Takada was a fashion maverick, known for his colorful and free-spirited collections that energized the ready-to-wear runways of the French capital starting in the 1970s. Initially, Takada struggled in Paris, selling sketches of designs to fashion houses for each. He had intended to leave Paris for Japan after a few months, but vowed not to do so until he had created something there, as he was determined to open a boutique fashion house in an area where his peers had not opened one.
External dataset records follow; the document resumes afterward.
/-- R129, R130: REFILL_REQUEST_RECEIVE, REFILL_UNIT_RECEIVE, REFILL_ACK_RECEIVE and REFILL_END_RECEIVE. R129, R130: the refill timers. -/
def Obligations.RefillsMoveUnitsUntilTheyEnd : Prop :=
  (∀ (s : State) (node n : Nat) (msg : List Byte) (r : Refill), n < 4 → refillOk 0x21 msg = true →
    s.refillFor true node (rfId msg) = some (n, r) → r.units = rfUnits msg →
    ∃ t r', exec (.refillRequestReceive node msg) s = .next t ∧ t.refill n = some r' ∧ r'.ack = rfUnit msg ∧
      r'.next = max (rfUnit msg) (min r.units (rfUnit msg + 524288)) ∧ r'.id = r.id ∧ r'.base = r.base ∧ r'.units = r.units ∧
      SameBytes s t ∧ SameLight s t ∧ t.que = s.que ∧ t.cle = s.cle ∧ t.rue = s.rue ∧ t.lnd = s.lnd) ∧
  (∀ (s : State) (node n : Nat) (msg : List Byte) (r : Refill), n < 4 → refillOk 0x20 msg = true →
    s.refillFor false node (rfId msg) = some (n, r) → rfUnit msg = r.next → rfStatus msg ≠ 0x50 →
    (msg.drop 28).length = 0x10000 → crc64 (msg.drop 28) = rfCrc msg → r.next < r.units → r.lost = none →
    s.unitValid (s.refillUnit r + r.next + 1) = false →
    ∃ t, exec (.refillUnitReceive node msg) s = .next t ∧
      (∀ i, i < 0x10000 → t.galByte (r.base + r.next * 0x10000 + i) = msg.getD (28 + i) 0) ∧
      (∀ a, (a < r.base + r.next * 0x10000 ∨ r.base + r.next * 0x10000 + 0x10000 ≤ a) → t.galByte a = s.galByte a) ∧
      t.unitValid (s.refillUnit r + r.next) = true ∧
      (∀ u, u ≠ s.refillUnit r + r.next → t.unitValid u = s.unitValid u) ∧
      t.reg (A.galRefillDone n) = BitVec.ofNat 32 (r.done + 1) ∧
      (r.next + 1 < r.units → ∃ r', t.refill n = some r' ∧ r'.next = r.next + 1 ∧ r'.done = r.done + 1 ∧ r'.fails = 0 ∧ SameLines s t) ∧
      (r.next + 1 = r.units → t.refill n = none ∧ t.reg (A.galRefillStatus n) = 0) ∧
      (∀ a, t.bar4Byte a = s.bar4Byte a) ∧ (∀ a, t.hostByte a = s.hostByte a) ∧ SameLight s t ∧ t.que = s.que ∧ t.cle = s.cle ∧
      t.rue = s.rue ∧ t.lnd = s.lnd) ∧
  (∀ (s : State) (node n : Nat) (msg : List Byte) (r : Refill), n < 4 → refillOk 0x22 msg = true →
    s.refillFor true node (rfId msg) = some (n, r) → r.units ≤ rfUnit msg → r.lost = none →
    ∃ t, exec (.refillAckReceive node msg) s = .next t ∧ t.refill n = none ∧ t.reg (A.galRefillStatus n) = 0 ∧
      t.gal.valid = s.gal.valid ∧ t.gal.poison = s.gal.poison ∧
      SameBytes s t ∧ SameLines s t ∧ SameLight s t ∧ t.que = s.que ∧ t.cle = s.cle ∧ t.rue = s.rue ∧ t.lnd = s.lnd) ∧
  (∀ (s : State) (node n : Nat) (msg : List Byte) (r : Refill), n < 4 → refillOk 0x23 msg = true →
    s.gal.refills.find? (fun e => decide (e.2.peer = node) && decide (e.2.id = rfId msg)) = some (n, r) →
    ∃ t, exec (.refillEndReceive node msg) s = .next t ∧ t.refill n = none ∧
      t.reg (A.galRefillStatus n) = BitVec.ofNat 32 (rfStatus msg) ∧ t.gal.valid = s.gal.valid ∧ t.gal.poison = s.gal.poison ∧
      SameBytes s t ∧ SameLines s t ∧ SameLight s t ∧ t.que = s.que ∧ t.cle = s.cle ∧ t.rue = s.rue ∧ t.lnd = s.lnd) ∧
  (∀ (s : State) (n : Fin 4) (r : Refill), s.refill n = some r → r.source = false → r.seen = false →
    s.elapsed r.lastSent 10000000 = true →
    ∃ t, exec (.refillRequestTimer n) s = .next t ∧ t.refill n = some { r with lastSent := s.mono } ∧ t.gal.valid = s.gal.valid ∧
      SameBytes s t ∧ SameLight s t ∧ SameBase s t ∧ SameHost s t ∧ t.que = s.que ∧ t.cle = s.cle ∧ t.rue = s.rue ∧ t.lnd = s.lnd) ∧
  (∀ (s : State) (n : Fin 4) (r : Refill), s.refill n = some r → r.source = false → r.seen = true →
    s.elapsed r.lastSent 1000000 = true →
    ∃ t, exec (.refillAckTimer n) s = .next t ∧ t.refill n = some { r with lastSent := s.mono } ∧ t.gal.valid = s.gal.valid ∧
      SameBytes s t ∧ SameLight s t ∧ SameBase s t ∧ SameHost s t ∧ t.que = s.que ∧ t.cle = s.cle ∧ t.rue = s.rue ∧ t.lnd = s.lnd) ∧
  (∀ (s : State) (n : Fin 4) (r : Refill), s.refill n = some r → s.refillSilent r = true →
    ∃ t, exec (.refillPeerLost n) s = .next t ∧ t.refill n = none ∧
      t.reg (A.galRefillStatus n) = (if r.source then 0x40#32 else 0x50#32) ∧ t.gal.valid = s.gal.valid ∧
      SameBytes s t ∧ SameLines s t ∧ SameLight s t ∧ SameBase s t ∧ t.que = s.que ∧ t.cle = s.cle ∧ t.rue = s.rue ∧ t.lnd = s.lnd) ∧
  (∀ (s : State) (n : Fin 4) (r : Refill), s.refill n = some r → s.refillUnkeyed r = true →
    ∃ t, exec (.refillKeyTimeout n) s = .next t ∧ t.refill n = none ∧
      t.reg (A.galRefillStatus n) = BitVec.ofNat 32 stKeyAbsent ∧ t.gal.valid = s.gal.valid ∧
      SameBytes s t ∧ SameLines s t ∧ SameLight s t ∧ SameBase s t ∧ t.que = s.que ∧ t.cle = s.cle ∧ t.rue = s.rue ∧ t.lnd = s.lnd)
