/-! ### draw -/
@[simp] theorem State.draw_fst (s : State) : s.draw.1 = s.freeCtr := rfl
@[simp] theorem State.draw_freeCtr (s : State) : s.draw.2.freeCtr = s.freeCtr + 1 := rfl
@[simp] theorem State.draw_pending (s : State) : s.draw.2.pending = s.pending := rfl
@[simp] theorem State.draw_outbox (s : State) : s.draw.2.outbox = s.outbox := rfl
@[simp] theorem State.draw_regs (s : State) : s.draw.2.regs = s.regs := rfl
@[simp] theorem State.draw_staged (s : State) : s.draw.2.staged = s.staged := rfl
@[simp] theorem State.draw_rlatch (s : State) : s.draw.2.rlatch = s.rlatch := rfl
@[simp] theorem State.draw_commits (s : State) : s.draw.2.commits = s.commits := rfl
@[simp] theorem State.draw_power (s : State) : s.draw.2.power = s.power := rfl
@[simp] theorem State.draw_time (s : State) : s.draw.2.time = s.time := rfl
@[simp] theorem State.draw_host (s : State) : s.draw.2.host = s.host := rfl
@[simp] theorem State.draw_log (s : State) : s.draw.2.log = s.log := rfl
@[simp] theorem State.draw_gallery (s : State) : s.draw.2.gallery = s.gallery := rfl
@[simp] theorem State.draw_bar4 (s : State) : s.draw.2.bar4 = s.bar4 := rfl
@[simp] theorem State.draw_hostMem (s : State) : s.draw.2.hostMem = s.hostMem := rfl
@[simp] theorem State.draw_flash (s : State) : s.draw.2.flash = s.flash := rfl
@[simp] theorem State.draw_bootMem (s : State) : s.draw.2.bootMem = s.bootMem := rfl
@[simp] theorem State.draw_gal (s : State) : s.draw.2.gal = s.gal := rfl
@[simp] theorem State.draw_lnd (s : State) : s.draw.2.lnd = s.lnd := rfl
@[simp] theorem State.draw_que (s : State) : s.draw.2.que = s.que := rfl
@[simp] theorem State.draw_cle (s : State) : s.draw.2.cle = s.cle := rfl
@[simp] theorem State.draw_rue (s : State) : s.draw.2.rue = s.rue := rfl
@[simp] theorem State.draw_ports (s : State) : s.draw.2.ports = s.ports := rfl
@[simp] theorem State.draw_rte (s : State) : s.draw.2.rte = s.rte := rfl
@[simp] theorem State.draw_sched (s : State) : s.draw.2.sched = s.sched := rfl
@[simp] theorem State.draw_sec (s : State) : s.draw.2.sec = s.sec := rfl
@[simp] theorem State.draw_opt (s : State) : s.draw.2.opt = s.opt := rfl
@[simp] theorem State.draw_dfl (s : State) : s.draw.2.dfl = s.dfl := rfl
@[simp] theorem State.draw_boot (s : State) : s.draw.2.boot = s.boot := rfl
@[simp] theorem State.draw_life (s : State) : s.draw.2.life = s.life := rfl
@[simp] theorem State.draw_pins (s : State) : s.draw.2.pins = s.pins := rfl
@[simp] theorem State.draw_faults (s : State) : s.draw.2.faults = s.faults := rfl
@[simp] theorem State.draw_delivered (s : State) : s.draw.2.delivered = s.delivered := rfl
@[simp] theorem State.draw_reg (s : State) (a' : Nat) : s.draw.2.reg a' = s.reg a' := rfl
@[simp] theorem State.draw_sreg (s : State) (a' : Nat) : s.draw.2.sreg a' = s.sreg a' := rfl
@[simp] theorem State.draw_f (s : State) (a' lo' n' : Nat) : s.draw.2.f a' lo' n' = s.f a' lo' n' := rfl
@[simp] theorem State.draw_b (s : State) (a' lo' : Nat) : s.draw.2.b a' lo' = s.b a' lo' := rfl
@[simp] theorem State.draw_reg64 (s : State) (a' b' : Nat) : s.draw.2.reg64 a' b' = s.reg64 a' b' := rfl
@[simp] theorem State.draw_now (s : State) : s.draw.2.now = s.now := rfl
@[simp] theorem State.draw_mono (s : State) : s.draw.2.mono = s.mono := rfl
During this time, Takada worked as a stylist at a textile manufacturer named Pisanti.

In 1970, while at a flea market, Takada met a woman who offered to let a small space in the Galerie Vivienne to him cheaply. Takada accepted the offer, and opened up shop as a designer. With very little money to work with, he mixed and matched $200 in fabrics from the Saint Pierre market in Montmartre, creating an eclectic and bold first fashion collection. Takada presented the collection at his first fashion show at the Galerie Vivienne. With no money to afford professional fashion models for the event, Takada and his friends opted to paint the pimples of an acne-covered model green.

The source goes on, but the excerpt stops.